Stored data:
/-! ### State.modIlk -/

@[simp] theorem State.modIlk_pending (n : Nat) (g : Ilk → Ilk) : (State.modIlk n g s).pending = s.pending := rfl
@[simp] theorem State.modIlk_regs (n : Nat) (g : Ilk → Ilk) : (State.modIlk n g s).regs = s.regs := rfl
@[simp] theorem State.modIlk_mem (n : Nat) (g : Ilk → Ilk) : (State.modIlk n g s).mem = s.mem := rfl
@[simp] theorem State.modIlk_hostMem (n : Nat) (g : Ilk → Ilk) : (State.modIlk n g s).hostMem = s.hostMem := rfl
@[simp] theorem State.modIlk_pairLo (n : Nat) (g : Ilk → Ilk) : (State.modIlk n g s).pairLo = s.pairLo := rfl
@[simp] theorem State.modIlk_pairHi (n : Nat) (g : Ilk → Ilk) : (State.modIlk n g s).pairHi = s.pairHi := rfl
@[simp] theorem State.modIlk_timebase (n : Nat) (g : Ilk → Ilk) : (State.modIlk n g s).timebase = s.timebase := rfl
@[simp] theorem State.modIlk_epoch (n : Nat) (g : Ilk → Ilk) : (State.modIlk n g s).epoch = s.epoch := rfl
@[simp] theorem State.modIlk_freeCtr (n : Nat) (g : Ilk → Ilk) : (State.modIlk n g s).freeCtr = s.freeCtr := rfl
@[simp] theorem State.modIlk_fc (n : Nat) (g : Ilk → Ilk) : (State.modIlk n g s).fc = s.fc := rfl
@[simp] theorem State.modIlk_ilk (n : Nat) (g : Ilk → Ilk) : (State.modIlk n g s).ilk = aput n (g (s.ilkAt n)) s.ilk := rfl
@[simp] theorem State.modIlk_seq (n : Nat) (g : Ilk → Ilk) : (State.modIlk n g s).seq = s.seq := rfl
@[simp] theorem State.modIlk_eng (n : Nat) (g : Ilk → Ilk) : (State.modIlk n g s).eng = s.eng := rfl
@[simp] theorem State.modIlk_mbx (n : Nat) (g : Ilk → Ilk) : (State.modIlk n g s).mbx = s.mbx := rfl
@[simp] theorem State.modIlk_ecs (n : Nat) (g : Ilk → Ilk) : (State.modIlk n g s).ecs = s.ecs := rfl
@[simp] theorem State.modIlk_msix (n : Nat) (g : Ilk → Ilk) : (State.modIlk n g s).msix = s.msix := rfl
@[simp] theorem State.modIlk_mot (n : Nat) (g : Ilk → Ilk) : (State.modIlk n g s).mot = s.mot := rfl
@[simp] theorem State.modIlk_bus (n : Nat) (g : Ilk → Ilk) : (State.modIlk n g s).bus = s.bus := rfl
@[simp] theorem State.modIlk_stn (n : Nat) (g : Ilk → Ilk) : (State.modIlk n g s).stn = s.stn := rfl
@[simp] theorem State.modIlk_marks (n : Nat) (g : Ilk → Ilk) : (State.modIlk n g s).marks = s.marks := rfl
@[simp] theorem State.modIlk_cal (n : Nat) (g : Ilk → Ilk) : (State.modIlk n g s).cal = s.cal := rfl
@[simp] theorem State.modIlk_pool (n : Nat) (g : Ilk → Ilk) : (State.modIlk n g s).pool = s.pool := rfl
@[simp] theorem State.modIlk_hvc (n : Nat) (g : Ilk → Ilk) : (State.modIlk n g s).hvc = s.hvc := rfl
@[simp] theorem State.modIlk_htr (n : Nat) (g : Ilk → Ilk) : (State.modIlk n g s).htr = s.htr := rfl
@[simp] theorem State.modIlk_thm (n : Nat) (g : Ilk → Ilk) : (State.modIlk n g s).thm = s.thm := rfl
@[simp] theorem State.modIlk_warmTs (n : Nat) (g : Ilk → Ilk) : (State.modIlk n g s).warmTs = s.warmTs := rfl
@[simp] theorem State.modIlk_rst (n : Nat) (g : Ilk → Ilk) : (State.modIlk n g s).rst = s.rst := rfl
@[simp] theorem State.modIlk_clk (n : Nat) (g : Ilk → Ilk) : (State.modIlk n g s).clk = s.clk := rfl
@[simp] theorem State.modIlk_latch (n : Nat) (g : Ilk → Ilk) : (State.modIlk n g s).latch = s.latch := rfl
@[simp] theorem State.modIlk_le (n : Nat) (g : Ilk → Ilk) : (State.modIlk n g s).le = s.le := rfl
@[simp] theorem State.modIlk_lee (n : Nat) (g : Ilk → Ilk) : (State.modIlk n g s).lee = s.lee := rfl
@[simp] theorem State.modIlk_pair (n : Nat) (g : Ilk → Ilk) : (State.modIlk n g s).pair = s.pair := rfl
@[simp] theorem State.modIlk_seam (n : Nat) (g : Ilk → Ilk) : (State.modIlk n g s).seam = s.seam := rfl
@[simp] theorem State.modIlk_irq (n : Nat) (g : Ilk → Ilk) : (State.modIlk n g s).irq = s.irq := rfl
@[simp] theorem State.modIlk_hio (n : Nat) (g : Ilk → Ilk) : (State.modIlk n g s).hio = s.hio := rfl
@[simp] theorem State.modIlk_dma (n : Nat) (g : Ilk → Ilk) : (State.modIlk n g s).dma = s.dma := rfl
@[simp] theorem State.modIlk_memc (n : Nat) (g : Ilk → Ilk) : (State.modIlk n g s).memc = s.memc := rfl
@[simp] theorem State.modIlk_sec (n : Nat) (g : Ilk → Ilk) : (State.modIlk n g s).sec = s.sec := rfl
@[simp] theorem State.modIlk_rd (n : Nat) (g : Ilk → Ilk) (b : Nat) : (State.modIlk n g s).rd b = s.rd b := (congrArg id rfl : _)
@[simp] theorem State.modIlk_f (n : Nat) (g : Ilk → Ilk) (b lo k : Nat) : (State.modIlk n g s).f b lo k = s.f b lo k := (congrArg id rfl : _)
@[simp] theorem State.modIlk_bit (n : Nat) (g : Ilk → Ilk) (b j : Nat) : (State.modIlk n g s).bit b j = s.bit b j := (congrArg id rfl : _)
@[simp] theorem State.modIlk_mrd (n : Nat) (g : Ilk → Ilk) (b : Nat) : (State.modIlk n g s).mrd b = s.mrd b := rfl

#### Work order:
Copy every line of the entries above in which "congrArg" occurs.

#### Written answer:
@[simp] theorem State.modIlk_rd (n : Nat) (g : Ilk → Ilk) (b : Nat) : (State.modIlk n g s).rd b = s.rd b := (congrArg id rfl : _)
@[simp] theorem State.modIlk_f (n : Nat) (g : Ilk → Ilk) (b lo k : Nat) : (State.modIlk n g s).f b lo k = s.f b lo k := (congrArg id rfl : _)
@[simp] theorem State.modIlk_bit (n : Nat) (g : Ilk → Ilk) (b j : Nat) : (State.modIlk n g s).bit b j = s.bit b j := (congrArg id rfl : _)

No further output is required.